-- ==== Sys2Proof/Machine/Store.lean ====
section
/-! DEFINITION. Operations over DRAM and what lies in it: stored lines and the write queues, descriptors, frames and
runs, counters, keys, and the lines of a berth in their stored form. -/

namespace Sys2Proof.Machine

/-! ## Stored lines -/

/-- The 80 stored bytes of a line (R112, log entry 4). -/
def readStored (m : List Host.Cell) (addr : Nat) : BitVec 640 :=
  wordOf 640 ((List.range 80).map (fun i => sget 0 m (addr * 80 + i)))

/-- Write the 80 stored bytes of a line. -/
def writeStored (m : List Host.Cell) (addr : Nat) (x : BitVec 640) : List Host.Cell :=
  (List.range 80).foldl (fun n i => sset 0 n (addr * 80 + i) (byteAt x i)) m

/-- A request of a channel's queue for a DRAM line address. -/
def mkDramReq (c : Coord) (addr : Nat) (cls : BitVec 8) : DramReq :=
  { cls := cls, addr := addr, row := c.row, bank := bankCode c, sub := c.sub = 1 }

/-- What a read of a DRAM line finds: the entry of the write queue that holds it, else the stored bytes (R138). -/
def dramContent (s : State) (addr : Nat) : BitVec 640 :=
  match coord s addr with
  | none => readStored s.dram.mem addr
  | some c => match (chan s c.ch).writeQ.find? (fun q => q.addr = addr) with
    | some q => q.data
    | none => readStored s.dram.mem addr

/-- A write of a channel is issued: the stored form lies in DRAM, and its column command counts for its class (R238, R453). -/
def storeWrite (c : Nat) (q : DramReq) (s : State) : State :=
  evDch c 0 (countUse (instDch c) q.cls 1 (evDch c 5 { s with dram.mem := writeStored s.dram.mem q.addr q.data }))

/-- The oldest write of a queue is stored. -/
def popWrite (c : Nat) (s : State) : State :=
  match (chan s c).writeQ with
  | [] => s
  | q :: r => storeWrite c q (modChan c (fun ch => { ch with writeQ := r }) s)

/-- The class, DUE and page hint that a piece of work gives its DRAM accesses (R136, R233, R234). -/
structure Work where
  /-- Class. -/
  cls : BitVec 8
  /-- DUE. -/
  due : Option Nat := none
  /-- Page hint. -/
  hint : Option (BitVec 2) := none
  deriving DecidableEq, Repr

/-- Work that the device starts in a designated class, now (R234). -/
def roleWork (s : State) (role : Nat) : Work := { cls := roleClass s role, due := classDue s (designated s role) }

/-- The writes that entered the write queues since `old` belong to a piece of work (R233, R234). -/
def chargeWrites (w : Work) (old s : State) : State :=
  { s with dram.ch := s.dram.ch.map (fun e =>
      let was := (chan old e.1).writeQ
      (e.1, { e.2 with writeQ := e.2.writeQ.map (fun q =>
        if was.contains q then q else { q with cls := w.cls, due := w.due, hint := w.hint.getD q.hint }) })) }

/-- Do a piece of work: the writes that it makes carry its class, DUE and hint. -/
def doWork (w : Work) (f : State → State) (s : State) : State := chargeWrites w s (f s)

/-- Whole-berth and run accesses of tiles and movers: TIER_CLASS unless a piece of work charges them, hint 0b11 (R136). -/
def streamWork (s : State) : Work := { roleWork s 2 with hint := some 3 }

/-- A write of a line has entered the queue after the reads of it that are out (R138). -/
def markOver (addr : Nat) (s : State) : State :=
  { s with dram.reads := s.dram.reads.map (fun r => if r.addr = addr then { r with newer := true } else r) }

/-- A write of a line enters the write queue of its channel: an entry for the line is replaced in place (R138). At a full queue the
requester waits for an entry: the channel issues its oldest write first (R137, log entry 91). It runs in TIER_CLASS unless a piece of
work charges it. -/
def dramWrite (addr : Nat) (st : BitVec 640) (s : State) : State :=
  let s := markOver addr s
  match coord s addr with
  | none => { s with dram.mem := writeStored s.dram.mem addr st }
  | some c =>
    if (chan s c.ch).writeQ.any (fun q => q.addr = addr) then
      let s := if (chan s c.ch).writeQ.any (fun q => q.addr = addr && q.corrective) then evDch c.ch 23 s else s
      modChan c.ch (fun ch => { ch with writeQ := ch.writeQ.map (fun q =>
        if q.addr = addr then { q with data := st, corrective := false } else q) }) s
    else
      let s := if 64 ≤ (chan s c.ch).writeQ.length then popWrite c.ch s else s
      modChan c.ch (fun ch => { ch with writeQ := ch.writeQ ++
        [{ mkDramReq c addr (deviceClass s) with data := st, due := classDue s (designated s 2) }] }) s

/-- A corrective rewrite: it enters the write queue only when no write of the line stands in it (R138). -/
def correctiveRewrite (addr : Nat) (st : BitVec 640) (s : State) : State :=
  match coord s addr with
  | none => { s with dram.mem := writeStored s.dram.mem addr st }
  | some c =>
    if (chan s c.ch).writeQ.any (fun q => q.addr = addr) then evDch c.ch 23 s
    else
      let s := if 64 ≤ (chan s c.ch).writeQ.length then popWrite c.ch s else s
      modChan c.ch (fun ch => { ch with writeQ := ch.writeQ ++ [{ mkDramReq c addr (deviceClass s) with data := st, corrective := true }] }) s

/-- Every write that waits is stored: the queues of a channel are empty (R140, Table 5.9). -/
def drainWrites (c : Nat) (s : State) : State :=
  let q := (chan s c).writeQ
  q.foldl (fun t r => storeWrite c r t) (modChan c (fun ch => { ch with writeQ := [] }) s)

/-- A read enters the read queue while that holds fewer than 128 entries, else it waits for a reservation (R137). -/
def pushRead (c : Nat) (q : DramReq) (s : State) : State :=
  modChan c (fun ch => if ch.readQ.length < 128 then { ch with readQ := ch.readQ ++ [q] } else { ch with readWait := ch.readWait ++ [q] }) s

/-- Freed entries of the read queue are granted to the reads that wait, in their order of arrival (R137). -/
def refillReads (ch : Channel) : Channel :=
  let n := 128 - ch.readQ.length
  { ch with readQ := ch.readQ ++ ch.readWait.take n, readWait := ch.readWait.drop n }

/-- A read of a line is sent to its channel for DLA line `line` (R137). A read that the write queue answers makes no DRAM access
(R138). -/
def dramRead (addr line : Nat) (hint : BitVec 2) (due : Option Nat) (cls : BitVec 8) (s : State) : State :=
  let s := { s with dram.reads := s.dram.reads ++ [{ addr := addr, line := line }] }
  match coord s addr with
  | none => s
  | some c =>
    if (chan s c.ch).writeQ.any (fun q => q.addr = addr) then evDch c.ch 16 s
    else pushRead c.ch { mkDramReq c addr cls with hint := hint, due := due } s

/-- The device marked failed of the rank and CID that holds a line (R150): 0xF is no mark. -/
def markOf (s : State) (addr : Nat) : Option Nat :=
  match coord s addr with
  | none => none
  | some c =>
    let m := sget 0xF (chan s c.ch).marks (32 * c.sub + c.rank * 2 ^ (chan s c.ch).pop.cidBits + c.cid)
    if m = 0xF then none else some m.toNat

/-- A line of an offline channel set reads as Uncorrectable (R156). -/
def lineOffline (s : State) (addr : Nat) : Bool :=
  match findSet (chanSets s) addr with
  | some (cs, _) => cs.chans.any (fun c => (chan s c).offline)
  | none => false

* * * *

PROBLEM STATEMENT
From the records above, repeat exactly the lines from the one with "(List.range 80).foldl (fun" through the one with "storeWrite c q", both included.

EXERCISE OUTPUT
  (List.range 80).foldl (fun n i => sset 0 n (addr * 80 + i) (byteAt x i)) m

/-- A request of a channel's queue for a DRAM line address. -/
def mkDramReq (c : Coord) (addr : Nat) (cls : BitVec 8) : DramReq :=
  { cls := cls, addr := addr, row := c.row, bank := bankCode c, sub := c.sub = 1 }

/-- What a read of a DRAM line finds: the entry of the write queue that holds it, else the stored bytes (R138). -/
def dramContent (s : State) (addr : Nat) : BitVec 640 :=
  match coord s addr with
  | none => readStored s.dram.mem addr
  | some c => match (chan s c.ch).writeQ.find? (fun q => q.addr = addr) with
    | some q => q.data
    | none => readStored s.dram.mem addr

/-- A write of a channel is issued: the stored form lies in DRAM, and its column command counts for its class (R238, R453). -/
def storeWrite (c : Nat) (q : DramReq) (s : State) : State :=
  evDch c 0 (countUse (instDch c) q.cls 1 (evDch c 5 { s with dram.mem := writeStored s.dram.mem q.addr q.data }))

/-- The oldest write of a queue is stored. -/
def popWrite (c : Nat) (s : State) : State :=
  match (chan s c).writeQ with
  | [] => s
  | q :: r => storeWrite c q (modChan c (fun ch => { ch with writeQ := r }) s)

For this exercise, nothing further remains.